Govt needs to show earnestness in resolving CHT land disputes
THAT the Awami League-Jatiya Party government is yet to nominate a new chairman for the Chittagong Hill Tracts Land Dispute Commission although the fifth commission served out its tenure without resolving a single dispute tends to betray the indifference, if not downright unwillingness, to address a crucial component of the CHT Treaty, which was signed almost 15 years ago. The land secretary was quoted in a report front-paged in New Age on Friday that the ministry had sent a proposal ‘to the law ministry for the appointment of a new commission chairman’ and that it was ‘waiting for a reply.’ He would not, however, say if there would be a new chairman or the outgoing chairman would be reappointed, while sources in the CHT affairs and the land ministry hinted that the government was more inclined towards retaining the services of the outgoing chairman.
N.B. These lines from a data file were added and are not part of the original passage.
-- ==== Sys2Proof/Laws/Step.lean ====
section
/-!
SUPPORT. All that a step can do, said once: a delivery, an idle turn of the host, or one host statement; and what a host
statement can do.
-/

namespace Sys2Proof.Machine

/-- All that a step can do (20_memory.md R50, 41_keyboard.md R109, 60_exceptions.md R153). -/
theorem step_cases {s t : State} (h : step s = .next t) :
    (∃ k, s.turn = .key k ∧ t = s.takeTurn.deliver k) ∨
    (s.turn = .host ∧ t = s.takeTurn) ∨
    (∃ st, s.executes st ∧ runStmt st s.takeTurn = .next t) := by
  unfold step stepTurn at h
  split at h
  · rename_i ht
    unfold hostTurn at h
    split at h
    · cases h; exact .inr (.inl ⟨ht, rfl⟩)
    · rename_i hq
      split at h
      · cases h; exact .inr (.inl ⟨ht, rfl⟩)
      · rename_i st hst
        exact .inr (.inr ⟨st, ⟨ht, Bool.eq_false_iff.mpr hq, hst⟩, h⟩)
  · rename_i k hk
    cases h; exact .inl ⟨k, hk, rfl⟩

/-- The step of a state whose host is to execute `st`. -/
theorem step_of_executes {s : State} {st : Stmt} (h : s.executes st) : step s = runStmt st s.takeTurn := by
  obtain ⟨ht, hq, hp⟩ := h
  have hq' : s.takeTurn.quiescent = false := hq
  unfold step stepTurn
  rw [ht]
  simp only [hostTurn, hq', Bool.false_eq_true, if_false, State.takeTurn_program, State.takeTurn_pc, hp]

/-- A statement's operands do not depend on whose turn comes next. -/
theorem eval_takeTurn (s : State) (e : Expr) : e.eval s.takeTurn = e.eval s := by
  induction e with
  | lit n => rfl
  | temp k => rfl
  | bin o a b iha ihb => simp only [Expr.eval, iha, ihb]

theorem resolve_takeTurn (s : State) (p : PortRef) : p.resolve s.takeTurn = p.resolve s := by
  cases p <;> rfl

theorem address_takeTurn (s : State) (m : MemRef) : m.address s.takeTurn = m.address s := by
  cases m <;> simp only [MemRef.address, eval_takeTurn, State.takeTurn_cfg]

/-- All that a host statement can do: a port write, a port read, a window write, a window read, or a change of the host's own
state (30_encoding.md R75, R76). -/
theorem runStmt_cases {st : Stmt} {s t : State} (h : runStmt st s = .next t) :
    (∃ w p v port u, st = .out w p v ∧ p.resolve s = .next port ∧ writePort port w (v.eval s) s = .next u ∧ t = u.afterAccess) ∨
    (∃ w p dst port v u, st = .inp w p dst ∧ p.resolve s = .next port ∧ readPort port w s = .next (v, u) ∧
      t = u.receive dst v) ∨
    (∃ w m v u, st = .st w m v ∧ writeMem (m.address s) w (v.eval s) s = .next u ∧ t = u.advance) ∨
    (∃ w m dst v u, st = .ld w m dst ∧ readMem (m.address s) w s = .next (v, u) ∧ t = u.receive dst v) ∨
    (∃ dst v, t = (s.setTemp dst v).advance) ∨
    (∃ pc, t = { s with pc := pc }) ∨
    (∃ e, st = .ret e ∧ t = { s with pc := s.program.length, returned := e.map (Expr.eval s) }) ∨
    (∃ k b, t = { s with buf := Sparse.put k b s.buf }.advance) := by
  cases st with
  | out w p v =>
    obtain ⟨port, hp, h⟩ := andThen_eq_next h
    obtain ⟨u, hu, h⟩ := andThen_eq_next h
    cases h
    exact .inl ⟨w, p, v, port, u, rfl, hp, hu, rfl⟩
  | inp w p dst =>
    obtain ⟨port, hp, h⟩ := andThen_eq_next h
    obtain ⟨⟨v, u⟩, hu, h⟩ := andThen_eq_next h
    cases h
    exact .inr (.inl ⟨w, p, dst, port, v, u, rfl, hp, hu, rfl⟩)
  | st w m v =>
    obtain ⟨u, hu, h⟩ := andThen_eq_next h
    cases h
    exact .inr (.inr (.inl ⟨w, m, v, u, rfl, hu, rfl⟩))
  | ld w m dst =>
    obtain ⟨⟨v, u⟩, hu, h⟩ := andThen_eq_next h
    cases h
    exact .inr (.inr (.inr (.inl ⟨w, m, dst, v, u, rfl, hu, rfl⟩)))
  | assign dst e => cases h; exact .inr (.inr (.inr (.inr (.inl ⟨dst, _, rfl⟩))))
  | jump l => cases h; exact .inr (.inr (.inr (.inr (.inr (.inl ⟨l, rfl⟩)))))
  | jumpIf c l =>
    simp only [runStmt] at h
    split at h <;> cases h
    · exact .inr (.inr (.inr (.inr (.inr (.inl ⟨l, rfl⟩)))))
    · exact .inr (.inr (.inr (.inr (.inr (.inl ⟨s.pc + 1, rfl⟩)))))
  | ret e => cases h; exact .inr (.inr (.inr (.inr (.inr (.inr (.inl ⟨e, rfl, rfl⟩))))))
  | bufStore i v => cases h; exact .inr (.inr (.inr (.inr (.inr (.inr (.inr ⟨_, _, rfl⟩))))))
  | needCapacity cap =>
    simp only [runStmt] at h
    split at h <;> cases h
    exact .inr (.inr (.inr (.inr (.inr (.inl ⟨s.pc + 1, rfl⟩)))))

/-- A command issued by a step either keeps FAULTS, and the pc advances, or raises the fault it records. -/
theorem issue_cases {s u : State} {i : Instr} (hi : s.issues i) (h : exec i s.takeTurn = .next u) :
    (u.faults = s.faults ∧ u.afterAccess = u.advance) ∨ ∃ k, s.raises k ∧ u = s.takeTurn.recordFault k := by
  have running : u.faults = s.faults → u.refused = s.refused → u.afterAccess = u.advance := fun hf hr =>
    State.afterAccess_of_running ((State.quiescent_congr hf hr).trans hi.2.1)
  rcases exec_frame h with ⟨_, hd⟩ | ⟨k, _, hd⟩ | ⟨a, y, rfl, hn, rfl⟩ | ⟨a, c, rfl, hc, hr, rfl⟩
  · have hf : u.faults = s.faults := by rw [hd]; rfl
    have hr : u.refused = s.refused := by rw [hd]; rfl
    exact .inl ⟨hf, running hf hr⟩
  · have hf : u.faults = s.faults := by rw [hd]; rfl
    have hr : u.refused = s.refused := by rw [hd]; rfl
    exact .inl ⟨hf, running hf hr⟩
  · exact .inr ⟨.uninitCursor, ⟨hn, a, y, hi⟩, rfl⟩
  · exact .inr ⟨.surfaceRange (2 * c - 2), ⟨c, a, hc, by omega, by simp only [fbSize_eq]; omega, hi⟩, rfl⟩

/-- A port read whose fault is `k`, at the host's turn, raises `k`. -/
theorem raises_of_portReadFaults {s : State} {q : Port} {k : FaultKind} (hr : s.readsPort q)
    (h : portReadFaults s.takeTurn q k) : s.raises k := by
  rcases h with ⟨rfl, h1, rfl⟩ | ⟨rfl, h1, rfl⟩ | ⟨rfl, h1, h2, rfl⟩ | ⟨rfl, h1, h2, rfl⟩
  · exact ⟨h1, hr⟩
  · exact ⟨h1, .inl hr⟩
  · exact ⟨h2, h1, hr⟩
  · exact ⟨h2, h1, hr⟩

/-- Every step, by what it may write: a delivery; the issue of a command that raises no fault; a host write of the cursor data port; a
host read of the keyboard data port; a host write of the window, of the index port or of the ARG port; nothing of the block; or the
record of the fault that it raises. -/
theorem step_effects {s t : State} (h : step s = .next t) :
    (∃ k, s.turn = .key k ∧ t = s.takeTurn.deliver k) ∨
    (∃ i u, s.issues i ∧ exec i s.takeTurn = .next u ∧ u.faults = s.faults ∧ t = u.advance) ∨
    (∃ p v, s.executes (.out .byte p v) ∧ p.resolve s = .next .crtcData ∧
      ∃ b, t = { s.takeTurn with curHi := b }.advance ∨ t = { s.takeTurn with curLo := b }.advance) ∨
    (∃ p d, s.executes (.inp .byte p d) ∧ p.resolve s = .next .kbdData ∧
      ∃ v, t = (({ s.takeTurn with kbdObf := false } : State).setTemp d v).advance) ∨
    (∃ w m v, s.executes (.st w m v) ∧ t = { s.takeTurn with fb := t.fb, pc := t.pc }) ∨
    (∃ p v, s.executes (.out .byte p v) ∧ p.resolve s = .next .crtcIndex ∧ ∃ b, t = { s.takeTurn with crtcIdx := b }.advance) ∨
    (∃ p v, s.executes (.out .word p v) ∧ p.resolve s = .next .arg ∧ ∃ x, t = { s.takeTurn with arg := x }.advance) ∨
    (t = { s with
      schedule := t.schedule, turns := t.turns, pc := t.pc, temps := t.temps, buf := t.buf, returned := t.returned
      draws := t.draws }) ∨
    (∃ k, s.raises k ∧ t = s.takeTurn.recordFault k) := by
  rcases step_cases h with ⟨k, hk, rfl⟩ | ⟨_, rfl⟩ | ⟨st, hx, hst⟩
  · exact .inl ⟨k, hk, rfl⟩
  · exact .inr (.inr (.inr (.inr (.inr (.inr (.inr (.inl rfl)))))))
  have adv : ∀ u : State, u.faults = s.faults → u.refused = s.refused → u.afterAccess = u.advance := fun u hf hr =>
    State.afterAccess_of_running ((State.quiescent_congr hf hr).trans hx.2.1)
  rcases runStmt_cases hst with ⟨w, p, v, port, u, rfl, hp, hw, rfl⟩ | ⟨w, p, dst, port, v, u, rfl, hp, hr, rfl⟩ |
    ⟨w, m, v, u, rfl, hw, rfl⟩ | ⟨w, m, dst, v, u, rfl, hr, rfl⟩ | ⟨d, v, rfl⟩ | ⟨pc, rfl⟩ | ⟨e, rfl, rfl⟩ | ⟨k, b, rfl⟩
  · rw [resolve_takeTurn] at hp
    rw [eval_takeTurn] at hw
    rcases writePort_cases hw with ⟨rfl, rfl, rfl⟩ | ⟨rfl, rfl, _, rfl⟩ | ⟨rfl, rfl, _, rfl⟩ | ⟨rfl, rfl, hb, rfl⟩ |
      ⟨rfl, rfl, i, hd, he⟩ | ⟨rfl, rfl, rfl⟩
    · exact .inr (.inr (.inr (.inr (.inr (.inl ⟨p, v, hx, hp, _, adv _ rfl rfl⟩)))))
    · exact .inr (.inr (.inl ⟨p, v, hx, hp, _, .inl (adv _ rfl rfl)⟩))
    · exact .inr (.inr (.inl ⟨p, v, hx, hp, _, .inr (adv _ rfl rfl)⟩))
    · exact .inr (.inr (.inr (.inr (.inr (.inr (.inr (.inr ⟨.uninitIndex, ⟨hb, .inr ⟨p, v, hx, hp⟩⟩, State.recordFault_afterAccess ..⟩)))))))
    · have hi : s.issues i := ⟨hx.1, hx.2.1, p, v, hx.2.2, hp, hd⟩
      rcases issue_cases hi he with ⟨hf, ha⟩ | ⟨k, hk, rfl⟩
      · exact .inr (.inl ⟨i, u, hi, he, hf, ha⟩)
      · exact .inr (.inr (.inr (.inr (.inr (.inr (.inr (.inr ⟨k, hk, State.recordFault_afterAccess ..⟩)))))))
    · exact .inr (.inr (.inr (.inr (.inr (.inr (.inl ⟨p, v, hx, hp, _, adv _ rfl rfl⟩))))))
  · rw [resolve_takeTurn] at hp
    rcases readPort_cases hr with ⟨n, rfl, rfl | rfl | ⟨rfl, rfl, _, rfl⟩⟩ | ⟨rfl, rfl, k, hk, rfl⟩
    · exact .inr (.inr (.inr (.inr (.inr (.inr (.inr (.inl rfl)))))))
    · exact .inr (.inr (.inr (.inr (.inr (.inr (.inr (.inl rfl)))))))
    · exact .inr (.inr (.inr (.inl ⟨p, dst, hx, hp, n, rfl⟩)))
    · exact .inr (.inr (.inr (.inr (.inr (.inr (.inr (.inr ⟨k, raises_of_portReadFaults ⟨p, dst, hx, hp⟩ hk, rfl⟩)))))))
  · refine .inr (.inr (.inr (.inr (.inl ⟨w, m, v, hx, ?_⟩))))
    obtain ⟨o, ho, h'⟩ := writeMem_cases hw
    rcases h' with ⟨rfl, rfl⟩ | ⟨rfl, rfl⟩ <;> rfl
  · rcases readMem_cases hr with ⟨n, rfl, rfl⟩ | ⟨rfl, o, ho, hb, rfl, ha⟩
    · exact .inr (.inr (.inr (.inr (.inr (.inr (.inr (.inl rfl)))))))
    · rw [address_takeTurn] at ha
      exact .inr (.inr (.inr (.inr (.inr (.inr (.inr (.inr ⟨.uninitRead (.fb o), ⟨hb, ho, w, m, dst, hx, ha⟩, rfl⟩)))))))
  all_goals exact .inr (.inr (.inr (.inr (.inr (.inr (.inr (.inl rfl)))))))

end Sys2Proof.Machine
end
The question, however, is not only about the appointment of a new chairman or the reappointment of the outgoing chairman to the commission; it runs deeper. As the New Age report points out, the four previous commissions did not resolve a single dispute, either, giving rise to the obvious question as to what the utility of such a commission is if it cannot deliver on its mandated responsibility. Meanwhile, all the political parties of the hill people — the Parbatya Chattagram Jana Sanghati Samiti, the United People’s Democratic Front, and the Parbatya Chattagram Jana Sanghati Samiti (MN Larma) — have asserted that a new commission would do no good in dispute resolution unless certain clauses in the 2001 act governing the formation of the commission are amended. They insist that these clauses are antithetic to the spirit of the 1997 treaty.
On the whole, the dithering over the appointment of a new commissioner to the land dispute commission could only lend credence to the growing suspicion that the AL-Jatiya Party government is not serious and sincere about resolving the land disputes in particular and implementing the CHT treaty in general, just as its predecessors were not. What the incumbents need to realise such suspicion is not good either for the CHT region or the country in general. There have been more signs than one that the region is becoming increasingly volatile, with tension rising among and between the leading political entities there. Most importantly, the political entities appear to be becoming increasingly mistrustful about the intent of the government. Such suspicions and mistrusts need to be dispelled by the government with decisive and demonstrative actions — the sooner the better.